On Saturday, Austin said that in the past three years there had been a “new convergence around nearly all aspects of security” in the region, where there was a shared understanding of “the power of partnership”.

“This new convergence is producing a stronger, more resilient and more capable network of partnerships and that is defining a new era of security” in the region, Austin told the Shangri-La Dialogue in Singapore.

However, it was not “about imposing one country’s will” or “bullying or coercion”, Austin said, in an apparent shot at China, which has increased its sabre-rattling over self-ruled Taiwan and grown more confident in pressing its claims in the South China Sea.

“This new convergence is about coming together and not splitting apart,” Austin said. “It’s about the free choices of sovereign states.”

Responding to Austin, Chinese Lieutenant General Jing Jianfeng accused the US of seeking to build “an Asia Pacific version of NATO”, and described the superpower as the “greatest challenge to regional peace and stability”.

Jing said the US strategy was intended “to create division, provoke confrontation and undermine stability”.

“It only serves the selfish geopolitical interests of the US and runs counter to the trend of history and the shared aspirations of regional countries for peace, development and win-win cooperation,” said Jing, who serves as the deputy chief of the Joint Staff Department of China’s Central Military Commission.

Reporting from Singapore, Al Jazeera’s Patrick Fok said  Austin left “very little doubt” that the US was trying to project its power in the region.

“That seems to provoke a response from the Chinese side,” he said, pointing out that the “acrimony has spilled out in the open”.

He added: “The message that we are getting here [is that] the US is deeply committed to the Indo-Pacific and that the US is not going anywhere.”

‘Inviting wolves’

Austin has been attempting to refocus attention on China’s actions in the Asia Pacific, as he sought to alleviate concerns that conflicts in Ukraine and Gaza have distracted from his country’s security commitments in the region.

“Despite these historic clashes in Europe and the Middle East, the Indo-Pacific has remained our priority theatre of operations,” Austin stressed.

“Let me be clear: The United States can be secure only if Asia is secure,” Austin said. “That’s why the United States has long maintained our presence in this region.”

Austin also highlighted the importance of alliances in the region, highlighting the need for “peaceful resolution of disputes through dialogue and not coercion or conflict”.

During their meeting on Friday, Austin was warned by Dong that the US should not interfere in China’s affairs with Taiwan, defence ministry spokesperson Wu Qian told reporters.
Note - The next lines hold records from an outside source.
/-- A stack after reset (R283, R319, R397, R399, R453, R456). -/
def Stack.reset : Stack :=
  { alive := true, ticks := 0, scCycles := 0, ftimeout := 6400, pins := [], scBase := 0, scEn := false, poisonCnt := 0,
    uncorr := 0, corr := 0, clean := [], frozen := [], snapSeq := 0, snapDev := 0, snapSt := .idle, snapFirst := 0,
    snapLast := 0, snapDst := 0, snapCopied := 0, laserLo := .on, laserHi := .on, lol := 0, opevt := 0,
    live := List.replicate 6 0xFFFFFFFF, laneen := List.replicate 6 0xFFFFFFFF, heat := List.replicate 6 0x800,
    mpd := List.replicate 6 0x8000, loEn := true, hiEn := true, paths := List.replicate 32 .reset, viaX := 0, viaY := 0 }

/-- A stack core after reset. -/
def SCore.reset : SCore :=
  { enabled := true, rack := 0, resv := none, satisfied := none, bwait := none, run := none, parked := [], queue := [],
    tlb := [], channels := [], psends := [] }

/-- The image that the model's flash holds at reset. -/
def imageReset : Image :=
  { valid := true, version := 1, devnum := 0, bridge := true, cores := BitVec.allOnes 64, dies := BitVec.allOnes 8,
    stackCores := BitVec.allOnes 64, heaters := List.replicate 96 0x800, kwKey := 0 }

/-- The control die after reset. -/
def Control.reset : Control :=
  { alive := true, heartbeat := true, ticks := 0, boot := .running, stage := 0, bootCode := 0, bootUkind := 0,
    bootUnit := 0, bootDetail := 0, devnum := 0, bridge := false, imageVersion := 0, accepted := none, advice := [],
    images := [imageReset, imageReset],
    kwKey := 0, asids := [], queues := [], order := 0, acl := [], pinq := [], cpart := [], regmap := [], saves := [],
    keys := [], wide := .reset, pageins := [], raises := [], alarms := [], alarmOn := [], alarmClear := [], events := [],
    drops := 0, hostwin := [], mbox := ⟨[], [], false, false⟩, msixEn := [], msixMask := [], msixPend := [],
    msixSent := [], toHost := [], toPeer := [], mgmtWait := [], badLinks := [], badPorts := [], safeDevs := [] }

/-- The first visits of the rings, in the cycle of power-up (R179, R180). -/
def firstVisits : List Todo :=
  ((upFrom 0 8).map fun k => .ev (.ringVisit k 0)) ++ (upFrom 0 4).map fun r => .ev (.rowRingVisit r 0)

/-- The package right after reset: nothing admitted, nothing in flight, the self-test not yet run (R462). -/
def State.reset : State :=
  { mem := [], marks := [], gaps := [], cores := (upFrom 0 64).map Core.reset, dies := List.replicate 8 .reset,
    stks := List.replicate 16 .reset, rows := List.replicate 4 ⟨4096, 0, 0, 0⟩, scores := List.replicate 64 .reset,
    ctl := .reset, launches := [], nextLaunch := 1, accs := [], colls := [], penRels := [],
    agenda := .ev (.powerUp none) :: firstVisits,
    turn := .idle, clock := 0, nextId := 0, stamp := 0, ticket := 0, walkLost := false,
    walks := [], penPhase := [], yard := ⟨[], []⟩ }

end Sys2Proof.Machine
end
China claims the democratically governed island as its own territory.

Some US officials have been warning that Beijing has become more emboldened in recent years, recently launching what it described as “punishment” drills around Taiwan.

China is also furious over the US’s deepening regional defence ties, particularly with the Philippines, and its regular deployment of warships and fighter jets in the South China Sea.

On Saturday, Austin insisted that the US’s commitment to defend the Philippines under their mutual defence treaty remained “ironclad”, as repeated confrontations between Chinese and Philippine vessels in the South China Sea have stoked fears of a wider conflict.

“America will continue to play a vital role in the Indo-Pacific, together with our friends across the region that we share and care so much about,” Austin said, describing Chinese activities in disputed waters with the Philippines as “dangerous harassment”.

Jing, the Chinese general, said these alliances only contributed to instability in the region.

“It is natural for neighbours to bicker sometimes, but we need to resolve disagreements through dialogue and consultation rather than inviting wolves into our house and playing with fire,” he said.